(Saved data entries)
def lcollWord (s : State) (c : Nat) : Nat :=
  if c < s.build.nColl then
    let t := collOf s c
    b2n t.lost.isSome * 2 ^ 31 + b2n t.taking.isSome * 2 ^ 30 + t.inc * 2 ^ 16 + t.phys
  else 0

/-- `WRN_SEN_WSTAT`. -/
def wstatWord (s : State) (w : Nat) : Nat :=
  let t := swatchOf s w
  b2n t.armed * 2 ^ 31 + b2n (t.insts.any fun i => i.missed) * 2 ^ 30 + t.insts.length * 2 ^ 27
    + sat (2 ^ 24 - 1) t.misses

/-- Free resident Lens images. -/
def resFree (s : State) : Nat :=
  s.build.lensImages - (s.obs.lens.slots.filter fun e => match e.2 with
    | some k => k.resident | none => false).length

/-- The 64-bit pair whose `_LO` word lies at this address (R39, R384). -/
def pairValue (s : State) (a : Nat) : Option Nat :=
  if a = 0x3000 then some (s.aon.tb.rootGt / 32 * 32)
  else if a = 0x3008 then some (engGt s)
  else if a = 0x9008 then some s.obs.lens.unb0
  else if a = 0x9010 then some s.obs.lens.unb1
  else if a = 0xB00C then some (pair (reg s 0xB00C) (reg s 0xB010))
  else if a = 0xC010 then some s.obs.dbg.data.toNat
  else none

/-- The `_LO` word of the pair whose `_HI` word lies at this address. -/
def loOf (a : Nat) : Option Nat :=
  if a = 0x3004 ∨ a = 0x300C ∨ a = 0x900C ∨ a = 0x9014 ∨ a = 0xB010 ∨ a = 0xC014 then some (a - 4) else none

def readPwr (s : State) (o : Nat) (v : U32) : Nat :=
  let p := s.aon.pwr
  if o = 0x004 then
    pwrState s * 2 ^ 29 + b2n p.ready * 2 ^ 28 + b2n p.fwOk * 2 ^ 27 + b2n p.fwFail * 2 ^ 26
      + b2n p.sramDone * 2 ^ 25 + b2n p.keysDone * 2 ^ 24 + b2n p.fuseOk * 2 ^ 23 + p.fwCode * 2 ^ 16
      + v.toNat
  else if o = 0x008 then holdMask s
  else if o = 0x00C then p.lastSrc * 2 ^ 28 + sat 0xFFFF p.lastLat
  else if o = 0x024 then govStat s
  else v.toNat

def readTb (s : State) (o : Nat) (v : U32) : Nat :=
  let t := s.aon.tb
  if o = 0x010 then v.toNat + s.aon.pwr.ratio * 2 ^ 4
  else if o = 0x014 then sat 255 t.maxRtt * 2 ^ 24 + sat 255 t.recalCnt * 2 ^ 16 + v.toNat + b2n t.calDone
  else v.toNat

def readRing (s : State) (o : Nat) (v : U32) : Nat :=
  let r := o / 0x40
  let g := ringOf s r
  match o % 0x40 with
  | 0x00 => b2n g.en * 2 ^ 31 + b2n (ringAct s r) * 2 ^ 30 + b2n g.stopped * 2 ^ 29 + v.toNat
  | 0x14 => g.head
  | 0x18 => g.faultSt * 2 ^ 24 + b2n g.pend * 2 ^ 7 + b2n g.phase * 2 ^ 6 + v.toNat
  | _ => v.toNat

def readPrv (s : State) (o : Nat) (v : U32) : Nat :=
  if o = 0x000 then v.toNat + s.aon.keys.jobs.length * 2 ^ 16
  else if o = 0x004 ∨ o = 0x008 then
    (List.range 8).foldl (fun acc k => acc + (partOf s (k + if o = 4 then 0 else 8)).state * 16 ^ k) 0
  else if 0x040 ≤ o ∧ o < 0x040 + 4 * npart s.build then
    let t := partOf s ((o - 0x040) / 4)
    t.viol * 2 ^ 24 + t.fence * 2 ^ 16 + v.toNat + t.consent
  else if 0x400 ≤ o ∧ o < 0x500 then leAt (attBytes s (fld (reg s (aPrv + 0xC)) 0 4)) (o - 0x400) 4
  else if 0x800 ≤ o then
    (List.range 8).foldl (fun acc k =>
      let u := (o - 0x800) / 4 * 8 + k
      acc + (if u < s.build.units then (unitOf s u).owner else 0) * 16 ^ k) 0
  else v.toNat

def readAlm (s : State) (o : Nat) (v : U32) : Nat :=
  let m := s.aon.alm
  if o = 0x00C then b2n m.zeroized * 2 ^ 31 + b2n m.frozen * 2 ^ 30 + sat 255 m.alarms * 2 ^ 16 + m.tamperSeen
  else if 0x010 ≤ o ∧ o < 0x020 then (fuse s ((o - 0x010) / 4)).toNat
  else v.toNat

def readEvq (s : State) (o : Nat) (v : U32) : Nat :=
  let e := s.obs.evq
  if o = 0x000 then v.toNat + b2n e.consAct * 2
  else if o = 0x010 then b2n e.pinHi * 2 ^ 31 + occ s * 2 ^ 24 + avail s * 2 ^ 16 + v.toNat
  else if o = 0x03C then e.hrTail
  else if o = 0x040 then e.hrHead
  else v.toNat

def readSen (s : State) (o : Nat) (v : U32) : Nat :=
  let p := s.aon.pwr
  if o = 0x008 then
    s.aon.sen.lines * 2 ^ 28 + (s.aon.sen.watches.filter fun e => e.2.armed).length * 2 ^ 16 + v.toNat
  else if o = 0x014 then
    b2n (p.pwrReq != p.pwrAck) * 2 ^ 31 + p.pwrCode * 2 ^ 8 + p.pwrLevel * 2 ^ 4 + p.pwrRule
  else if 0x100 ≤ o ∧ o < 0x200 ∧ o % 0x10 = 0 then v.toNat + b2n (gruleOf s ((o - 0x100) / 0x10)).active
  else if 0x400 ≤ o ∧ o < 0x800 then wstatWord s ((o - 0x400) / 4)
  else v.toNat

def readLens (s : State) (o : Nat) (v : U32) : Nat :=
  let l := s.obs.lens
  if o = 0x004 then
    b2n l.oos * 2 ^ 31 + b2n l.spareUsed * 2 ^ 30 + (if l.spareUsed then l.failed else 0x1F) * 2 ^ 16 + resFree s
  else v.toNat

def readEgr (s : State) (o : Nat) (v : U32) : Nat :=
  let e := s.obs.egr
  if o = 0x000 then
    e.state * 2 ^ 28 + e.lanes * 2 ^ 23 + b2n e.repaired * 2 ^ 22 + e.lastDown * 2 ^ 8 + e.lastFault
  else if o = 0x008 then e.slots.length * 2 ^ 16 + e.credits
  else v.toNat

def readFlt (s : State) (o : Nat) (v : U32) : Nat :=
  let h := s.obs.hang
  if 0x040 ≤ o ∧ o < 0x080 then sectWord s ((o - 0x040) / 4)
  else if o = 0x110 then v.toNat + b2n s.aon.pwr.hedgerDown * 2 ^ 6
  else if o = 0x204 then
    (match h.seq with | none => 0 | some q => if q.step ≤ 4 then 1 else 2) * 2 ^ 30 + h.lastCause * 2 ^ 28
      + sat 255 h.count * 2 ^ 16
      + maskOf ((List.range 16).filter fun p => match areaOf s p with | some a => a.held | none => false)
  else if 0x400 ≤ o ∧ o < 0x800 then lcollWord s ((o - 0x400) / 4)
  else v.toNat

def readDbg (s : State) (o : Nat) (v : U32) : Nat :=
  let d := s.obs.dbg
  if dbgDisabled s then 0
  else if o = 0x008 then
    b2n d.done * 2 ^ 31 + b2n d.denied * 2 ^ 30 + b2n d.range * 2 ^ 29 + d.check.toNat
  else v.toNat

def readFab (s : State) (o : Nat) (v : U32) : Nat :=
  let f := s.obs.fab
  if o = 0x004 then
    f.state * 2 ^ 30 + b2n s.aon.misalign * 2 ^ 29 + v.toNat + b2n f.eUp * 2 ^ 27 + b2n f.wUp * 2 ^ 26
      + b2n f.ccw * 2 ^ 25 + b2n f.root * 2 ^ 24 + f.rootId * 2 ^ 16 + f.count * 2 ^ 8 + s.aon.instId
  else if o = 0x008 then v.toNat + tc 8 (max (-128) (min 127 f.err))
  else v.toNat

/-- The value of a register at a read, pairs and latches apart. -/
def regPlain (s : State) (a : Nat) : Nat :=
  let o := offOf a
  let v := reg s a
  match blockOf a with
  | 0x0 => idWord s.build (if o < 0x10 then o / 4 else 4)
  | 0x1 => if o = 0 then s.obs.cmd.agreed * 2 ^ 24 + v.toNat + b2n s.obs.cmd.verDone * 2
           else if o = 4 then 0x1110 else 0
  | 0x2 => readPwr s o v
  | 0x3 => readTb s o v
  | 0x4 => readRing s o v
  | 0x5 => readPrv s o v
  | 0x6 => readAlm s o v
  | 0x7 => readEvq s o v
  | 0x8 => readSen s o v
  | 0x9 => readLens s o v
  | 0xA => readEgr s o v
  | 0xB => readFlt s o v
  | 0xC => readDbg s o v
  | 0xD => readFab s o v
  | b =>
    if 0x10 ≤ b ∧ b < 0x50 then
      let r := b - 0x10
      let d := dbOf s r
      if o = 0x000 then (d.tailHeld.getD d.tail)
      else if o = 0x008 then (d.headHeld.getD d.head)
      else if o = 0x010 then b2n (ringOf s r).phase * 2 ^ 31 + (ringOf s r).cqTail
      else 0
    else 0

/-- The value a read returns: a pair's `_LO` reads its low word (GT reads zero in [4:0], R40), a pair's `_HI`
reads the latch (R39). -/
def regRead (s : State) (a : Nat) : U32 :=
  match pairValue s a, loOf a with
  | some v, _ => if dbgDisabled s && blockOf a = 0xC then 0 else lo32 v
  | none, some l => if dbgDisabled s && blockOf a = 0xC then 0 else smGet (fun _ => 0) s.aon.rap.latch l
  | none, none => BitVec.ofNat 32 (regPlain s a)

end Sys2Proof.Machine
end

Requirement:
All lines from the one holding "readLens s o v" through the end of the entries need to be given again exactly. Leave out the others.

Task output:
  | 0x9 => readLens s o v
  | 0xA => readEgr s o v
  | 0xB => readFlt s o v
  | 0xC => readDbg s o v
  | 0xD => readFab s o v
  | b =>
    if 0x10 ≤ b ∧ b < 0x50 then
      let r := b - 0x10
      let d := dbOf s r
      if o = 0x000 then (d.tailHeld.getD d.tail)
      else if o = 0x008 then (d.headHeld.getD d.head)
      else if o = 0x010 then b2n (ringOf s r).phase * 2 ^ 31 + (ringOf s r).cqTail
      else 0
    else 0

/-- The value a read returns: a pair's `_LO` reads its low word (GT reads zero in [4:0], R40), a pair's `_HI`
reads the latch (R39). -/
def regRead (s : State) (a : Nat) : U32 :=
  match pairValue s a, loOf a with
  | some v, _ => if dbgDisabled s && blockOf a = 0xC then 0 else lo32 v
  | none, some l => if dbgDisabled s && blockOf a = 0xC then 0 else smGet (fun _ => 0) s.aon.rap.latch l
  | none, none => BitVec.ofNat 32 (regPlain s a)

end Sys2Proof.Machine
end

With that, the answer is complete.